American hostages returning to the U.S. in 1981 after being released from Iran. (U.S. Air Force photo)

Attorneys for the Reporters Committee for Freedom of the Press have filed a Freedom of Information Act lawsuit on behalf of Pulitzer Prize-winning historian, journalist and biographer Kai Bird to compel the State Department to release a government memo related to his upcoming book about President Jimmy Carter.

In a complaint filed Sept. 24 in the United States District Court for the District of Columbia, Reporters Committee attorneys argue that the State Department is in violation of FOIA because it is unlawfully withholding a memo Bird requested more than three years ago.

The requested memo pertains to the 1980 “October Surprise” theory, which alleges that members of President Ronald Reagan’s presidential campaign conspired with representatives of the Iranian government to delay the release of American hostages until after the election to help minimize Carter’s chances of winning a second term.

One of the central questions in the investigations concerning the October Surprise is the whereabouts of the Reagan campaign’s manager, William “Bill” Casey, in the summer of 1980. As described in a report generated by a task force of the House of Representatives in 1992, there were allegations that Casey and other Americans had met with Iranian officials in Madrid during the summer of 1980 to strike a deal to delay the hostages’ release in exchange for the sale of arms to the government of Iran. But the task force said it found no evidence confirming that Casey was in Madrid at the time.

In a 2017 Los Angeles Times op-ed, however, Bird noted that a White House memo discovered by author Robert Perry a few years ago in the George H.W. Bush Presidential Library suggested that Casey had indeed traveled to Madrid during the summer of 1980. The White House memo specifically references “a cable from the Madrid Embassy indicating that Bill Casey was in town, for purposes unknown.”

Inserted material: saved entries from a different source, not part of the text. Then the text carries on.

-- ==== Sys2Proof/Machine/Trim.lean ====
section
/-! DEFINITION. Trim (chapter 15): requested and automatic runs, the codes a sweep forms, their comparison, aborts and
writes of the codes. -/
namespace Sys2Proof.Machine

/-- A quotient rounded to the nearest integer, halves away from zero (R327). -/
def roundAway (num : Int) (den : Nat) : Int :=
  if num < 0 then -((2 * (-num) + (den : Int)) / (2 * (den : Int))) else (2 * num + (den : Int)) / (2 * (den : Int))

/-- Insert into a rising list of integers. -/
def insertInt (x : Int) : List Int → List Int
  | [] => [x]
  | y :: ys => if x ≤ y then x :: y :: ys else y :: insertInt x ys
def sortInt (l : List Int) : List Int := l.foldl (fun acc x => insertInt x acc) []

/-- Twice the median: the sum of the two middle values of an even count. -/
def median2 (l : List Int) : Int :=
  let s := sortInt l
  s.getD (s.length / 2 - 1) 0 + s.getD (s.length / 2) 0

/-- New codes by `64 * quantity + index`, and whether one was held at a range limit. -/
abbrev Codes := SMap Nat × Bool

/-- Add a code, held within its range. -/
def Codes.add (c : Codes) (key : Nat) (hi v : Int) : Codes :=
  (SMap.insert c.1 key (clampInt 0 hi v).toNat, c.2 || decide (v < 0) || decide (hi < v))

/-- Codes of the sinks (R327); where the median current is 0 the spec states no code and a free value stands in. -/
def State.sinkCodes (s : State) (x : TrimSweep) (free : Wide) (c : Codes) : Codes :=
  let cur := fun i => ((x.sinks.getD i 0 : Nat) : Int)
  let m := median2 ((List.range 48).map cur) / 2
  (List.range 48).foldl (fun (c : Codes) i =>
    if m ≤ 0 then c.add i 63 ((free.toNat + i) % 64 : Nat)
    else c.add i 63 ((s.rdN P.SinkTrim i : Int) - roundAway ((cur i - m) * 2000) (3 * m).toNat)) c

/-- Codes of the photodiode offsets and gains of the run's range. -/
def State.pdCodes (s : State) (range : Nat) (x : TrimSweep) (c : Codes) : Codes :=
  (List.range 4).foldl (fun (c : Codes) j =>
    let e := 4 * range + j
    let d : Int := ((sortNat (x.dark.getD j [])).getD 12 0 : Nat)
    let r2 := median2 ((x.injected.getD j []).map Int.ofNat)
    let c := c.add (64 + e) 255 ((s.rdN P.PdOffsetTrim e : Int) - roundAway ((d - 32) * 10) 32)
    c.add (128 + e) 255 ((s.rdN P.PdGainTrim e : Int) - roundAway ((r2 - 2 * d - 4096) * 2500) 4096)) c

/-- Code of the die temperature sensor. -/
def State.sensorCode (s : State) (x : TrimSweep) (c : Codes) : Codes :=
  c.add 192 255 ((s.rdN P.SensorTrim 0 : Int) + roundAway (median2 x.ratio - median2 x.trimmed) 8)

/-- The codes a sweep forms. -/
def State.sweepCodes (s : State) (r : TrimRun) (x : TrimSweep) (free : Wide) : Codes :=
  let c : Codes := ([], false)
  let c := if r.sinks then s.sinkCodes x free c else c
  let c := if r.photodiodes then s.pdCodes r.range x c else c
  if r.sensor then s.sensorCode x c else c

/-- The parameter a quantity's codes are held in. -/
def trimParam (q : Nat) : Nat := P.SinkTrim + q

/-! ### Starting (R324 to R326) -/

/-- A run begins, holding the measurement ADC; the colour loop pauses, a burst in progress among it (R313, R329). -/
def State.startTrim (s : State) (automatic : Bool) : State :=
  let c := s.rd P.TrimControl 0
  let run : TrimRun := { sensor := c.getLsbD 6, photodiodes := c.getLsbD 5, sinks := c.getLsbD 4, automatic := automatic,
                         range := s.rdN P.PdRange 0, first := none, clamped := false, sweepStart := s.fullTime }
  let s := (s.hold Res.adc Hold.trim).setFld P.TrimStatus 0 6 2 2
  let s := (s.setBit P.TrimStatus 0 5 automatic).setBit P.TrimStatus 0 2 false
  { s with trim := some run, trouble := { s.trouble with trimDeferred := false }, masthead := { s.masthead with burst := false },
           now := { s.now with trimStarted := true } }

/-- An automatic run: started, or deferred while the ADC is held (R325, R430). One that falls in the clock of a Start forms one
run with it. -/
def State.autoTrim (s : State) : State :=
  if s.fld P.TrimControl 0 4 3 = 0 ∨ s.now.trimStarted then s
  else if s.resourceFree Res.adc then s.startTrim true
  else { s.setBit P.TrimStatus 0 2 true with trouble := { s.trouble with trimDeferred := true } }

/-- Automatic runs take place in Run and Luff; they are called for while AutoEnable is set. -/
def State.autoState (s : State) : Bool := s.serving && (s.power.sleep == .run || s.power.sleep == .luff)
def State.autoAllowed (s : State) : Bool := s.autoState && s.bit P.TrimControl 0 7

/-- The run in progress is an automatic one that started in this clock: a Start of the same clock is the same run. -/
def State.autoJustBegan (s : State) : Bool := s.now.trimStarted && (match s.trim with
  | some r => r.automatic
  | none => false)

/-- RunTemperature reads none. -/
def State.noRun (s : State) : Bool := s.rdN P.RunTemperature 0 == 0x8000

/-- A conversion of the thermal ADC: DieTemperature, and the comparison of R325. -/
def State.dieConvert (s : State) (die : Half) : State :=
  let s := s.wr P.DieTemperature 0 (die.setWidth 64)
  if s.autoAllowed && !s.noRun &&
      decide (s.rdN P.TrimThreshold 0 < (s.rdI P.DieTemperature 0 16 - s.rdI P.RunTemperature 0 16).natAbs) then
    s.autoTrim
  else s

/-- TRIM_FIRST_AUTO: 10 s after ready with RunTemperature none (R326). -/
def execTrimFirstAuto (s : State) : Host.Outcome State Fault Refusal :=
  if s.autoAllowed && s.noRun then done s.autoTrim else done s

/-! ### Ending (R328) -/

/-- The end of every run, with its Result and FlagCause. -/
def State.endTrim (s : State) (result cause : Nat) : State :=
  let s := { s with trim := none }
  let s := (s.setFld P.TrimStatus 0 6 2 0).setFld P.TrimStatus 0 8 8 (result * 16 + cause)
  let s := s.setBit P.TrimControl 0 1 false
  let s := (s.wr P.RunTemperature 0 (s.rd P.DieTemperature 0)).count P.TrimRunCount 0
  s.release Res.adc

/-- A flagged run: counted, pending and logged. -/
def State.flagTrim (s : State) (cause : Nat) : State :=
  let s := s.count P.TrimFlagCount 0
  let arg := (s.rd P.LastDisagreement 0).setWidth 32
  ((s.log 0x1B 0x0040 cause arg 0).event Ev.trimFlagged P.TrimStatus 0 (BitVec.ofNat 32 cause)).endTrim 2 cause

/-- Distance of the two codes of one key. -/
def codeGap (a b : SMap Nat) (key : Nat) : Nat :=
  (((SMap.get 0 a key : Nat) : Int) - ((SMap.get 0 b key : Nat) : Int)).natAbs

/-- The key of the largest disagreement, the lowest of several equal. -/
def worstKey (a b : SMap Nat) (keys : List Nat) : Nat :=
  keys.foldl (fun w k => if codeGap a b k > codeGap a b w then k else w) (keys.headD 0)

/-- After the second sweep the codes are applied or the run is flagged. -/
def State.compareTrim (s : State) (a b : SMap Nat) (clamped : Bool) : State :=
  let keys := a.map (·.1)
  let tol := s.rdN P.TrimTolerance 0
  if keys.all (fun k => decide (codeGap a b k ≤ tol)) then
    let s := keys.foldl (fun (s : State) k =>
      s.wr (trimParam (k / 64)) (k % 64) (BitVec.ofNat 64 ((SMap.get 0 a k + SMap.get 0 b k + 1) / 2))) s
    (s.setBit P.TrimStatus 0 3 clamped).endTrim 1 0
  else
    let w := worstKey a b keys
    let v := w / 64 * 2 ^ 30 + w % 64 * 2 ^ 24 + SMap.get 0 a w * 256 + SMap.get 0 b w
    (s.wr P.LastDisagreement 0 (BitVec.ofNat 64 v)).flagTrim 1

/-- TRIM_SWEEP_DONE. -/
def State.sweepDone (s : State) (x : TrimSweep) : State :=
  match s.trim with
  | none => s
  | some r =>
    let (f, s) := s.free
    let c := s.sweepCodes r x f
    let s := if r.sinks then
        (List.range 48).foldl (fun s i => s.wr P.SinkMeasured i (BitVec.ofNat 64 (x.sinks.getD i 0 % 65536))) s
      else s
    match r.first with
    | none => { s with trim := some { r with first := some c.1, clamped := c.2, sweepStart := s.fullTime } }.setBit P.TrimStatus 0 6 true
    | some a => s.compareTrim a c.1 (r.clamped || c.2)

def execTrimSweepDone (sweep : TrimSweep) (s : State) : Host.Outcome State Fault Refusal := done (s.sweepDone sweep)

/-- TRIM_DARK_TIMEOUT: flagged with cause NoDark. -/
def execTrimDarkTimeout (s : State) : Host.Outcome State Fault Refusal :=
  match s.trim with
  | some r => if r.photodiodes then done (s.flagTrim 2) else done s
  | none => done s

/-- An abort ends a run; no DAC changes (R331). -/
def State.abortTrim (s : State) : State := if s.trim.isSome then s.endTrim 3 0 else s

/-- Abort point 1 of an entry: the run in progress is aborted, and none that is deferred starts (R325, R331). -/
def State.dropTrim (s : State) : State :=
  { s.abortTrim.setBit P.TrimStatus 0 2 false with trouble := { s.abortTrim.trouble with trimDeferred := false } }

/-! ### Writes -/

/-- A write of PB000 TrimControl (R324, R331). -/
def State.writeTrim (s : State) (v : Wide) : State × Byte :=
  if v.getLsbD 0 && field v 4 3 == 0 then (s, 2)
  else if v.getLsbD 0 && s.taken Res.adc && !s.autoJustBegan then (s.refuseStart, 1)
  else
    let s := s.setFld P.TrimControl 0 4 4 (field v 4 4)
    let s := if v.getLsbD 0 then s.startTrim false else s
    (if v.getLsbD 1 then s.abortTrim else s, 0)

/-- A write of a trim code (R332): applies at once, Busy during a run. -/
def State.writeTrimCode (s : State) (p e : Nat) (v : Wide) : State × Byte :=
  if s.trim.isSome then (s, 1) else ((s.wr p e v).wr P.RunTemperature 0 (s.rd P.DieTemperature 0), 0)

end Sys2Proof.Machine
end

In 2016, Bird submitted a FOIA request to the State Department for the Madrid cable referenced in the White House memo.

The State Department confirmed receipt of Bird’s records request, but has not released any records or cited any reason for refusing to release them. In the complaint, Reporters Committee attorneys request that the court order the State Department to search for and release the memo requested by Bird.

Read the full complaint.


The Reporters Committee regularly files friend-of-the-court briefs and its attorneys represent journalists and news organizations pro bono in court cases that involve First Amendment freedoms, the newsgathering rights of journalists and access to public information. Stay up-to-date on our work by signing up for our monthly newsletter and following us on Twitter or Instagram.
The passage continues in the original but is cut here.